Question

Been looking at a lot of post/articles about using Iif(). All of this started when I tried to use IIf() like a conditional operator much in the likes of C/C#/C++ etc.

What I tried to do exactly was exactly in the lines of this of the following post:

Using VB.NET IIF I get NullReferenceException

However, the solution I had implemented was borrowed from the following msdn site:

http://msdn.microsoft.com/en-us/library/27ydhh0d%28v=vs.80%29.aspx

Its only after that I learned about the If() method in vb.net.

So in the end I had written a function which returns the appropriate value (which used reflection) to achieve the purpose. But that method (which I wrote) didn't throw any exception. In fact I was able to check for nullability of the type inside the function.
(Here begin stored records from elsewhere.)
-- ==== Sys2Proof/Machine/Operands.lean ====
section
/-! DEFINITION. The operand forms: the skip target, jump targets, the register-indirect address through `I`, glyph addresses, register ranges, decimal digits, key levels. -/

namespace Sys2Proof.Machine

/-- `npc` after a skip instruction: two further when the condition holds (spec/41_control_flow.md R99). -/
def State.skipTarget (s : State) (cond : Bool) : Word := if cond then s.npc + 2#16 else s.npc

/-- The target of Bnnn, `zext_16(nnn) + zext_16(V[0])` (R105). -/
def State.indexedTarget (s : State) (nnn : Addr12) : Word := nnn.toWord + (s.reg 0#4).toWord

/-- The base address of the one memory addressing mode, `EA(0) = I`, a natural number (spec/43_index_memory.md). -/
def State.baseAddr (s : State) : Nat := s.i.toNat

/-- The number of registers that the range V0..Vx names (R134, R135). -/
def rangeCount (x : RegIx) : Nat := x.toNat + 1

/-- The registers V0..Vx, V0 first (R134). -/
def State.regRange (s : State) (x : RegIx) : List Byte := s.v.toList.take (rangeCount x)

/-- `for k: V[first + k] <- b_k` (R135). -/
def loadFrom : Nat → List Byte → Vector Byte 16 → Vector Byte 16
  | _, [], v => v
  | first, b :: bs, v => loadFrom (first + 1) bs (v.setIfInBounds first b)

/-- Loads the registers V0, V1, ... from a list of bytes (R135). -/
def State.setRegRange (s : State) (bytes : List Byte) : State := { s with v := loadFrom 0 bytes s.v }

/-- The address of the glyph of a byte's low nibble, `FONT_BASE + 5 * (b & 0x0F)` (R132). -/
def glyphAddr (b : Byte) : Word := BitVec.ofNat 16 (Config.fontBase + 5 * (b.toNat % 16))

/-- The three decimal digits of a byte: hundreds, tens, ones (R133). -/
def decimalDigits (b : Byte) : List Byte :=
  [BitVec.ofNat 8 (b.toNat / 100), BitVec.ofNat 8 (b.toNat / 10 % 10), BitVec.ofNat 8 (b.toNat % 10)]

/-- `KeyDown(v)` (spec/45_keys_timers.md R152): a number above 15 names no key and is not held (D15). -/
def keyDown (keys : BitVec 16) (b : Byte) : Bool := if b.toNat ≤ 15 then keys.getLsbD b.toNat else false

end Sys2Proof.Machine
end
Function ReturnValue(ByVal MyType As SomeType, ByVal PropertyName as String) As Object
    If MyType Is Nothing Then Return String.Empty
    Dim arrPropInfo As PropertyInfo() = MyType.GetType().GetProperties()
    Return arrPropInfo.Where(Function(x) x.Name = PropertyName).Item(0).GetValue(MyType, Nothing)
End Function

My question is, is there something written inside Iif() to throw an error like that? - a NullReferenceException

If MyType Is Nothing Then Throw New NullReferenceException()

Or is there something much bigger at work here? So suppose if I wanted to write function like iif, which will throw an error if something in the argument list is null is the above way the only way of doing it?

Was it helpful?

Solution

The distinction is that ?: and If() are operators. IIf() is not an operator; it is a plain old function. You can even implement it yourself:

Public Shared Function IIf(ByVal Expression As Boolean, ByVal TruePart As Object, ByVal FalsePart As Object) As Object
    If Expression Then Return TruePart Else Return FalsePart
End Function

This means that all arguments passed to the function must be evaluated before the function is called, just like any other function. There's nothing inside IIF() that throws an exception — it's just the normal process of evaluating arguments passed to a function.

You also need to note that it's perfectly okay to pass null/Nothing to a function. You saw the exception in your code because the expression you were passing had a null reference that could not be evaluated — say, if you did something like try to use the .Length property of a null string variable.

The If() operator, on the other hand, does not have this problem because it is just that: an operator Moreover, it's an operator that takes advantage of short-circuit evaluation, such that only the returned expression needs to be evaluated. If() also has the nice advantage of being type-safe, though you could replicate type-safety in a generic IIF(Of T)() function as well, if you wanted.

OTHER TIPS

IIF differs from C++ :? in at least one significant way, it always evaluates both expressions so you can't do things like IIF(X is nothing,DefaultValue,X.Value). It'll throw a null reference exception because in the case X is nothing, it'll still evaluate X.Value.

IIF works the way it does because it's a function, not an operator

You didn't provide code for how you were using IIF so I'm just guessing. What I just said is the very first comment from the link you provided to MSDN so it's likely you already knew this or this isn't your question.

If your question is really that you want to throw an exception, you should use the code you have above, but throw and ArgumentNullException instead so you can specify which argument was null.

You can add an extra ByRef argument to indicate if indeed there was exception happened in the function. In this way we can eliminate the need to catch any exception raised in the function. Of course, you have to add Try...Catch statement in that function.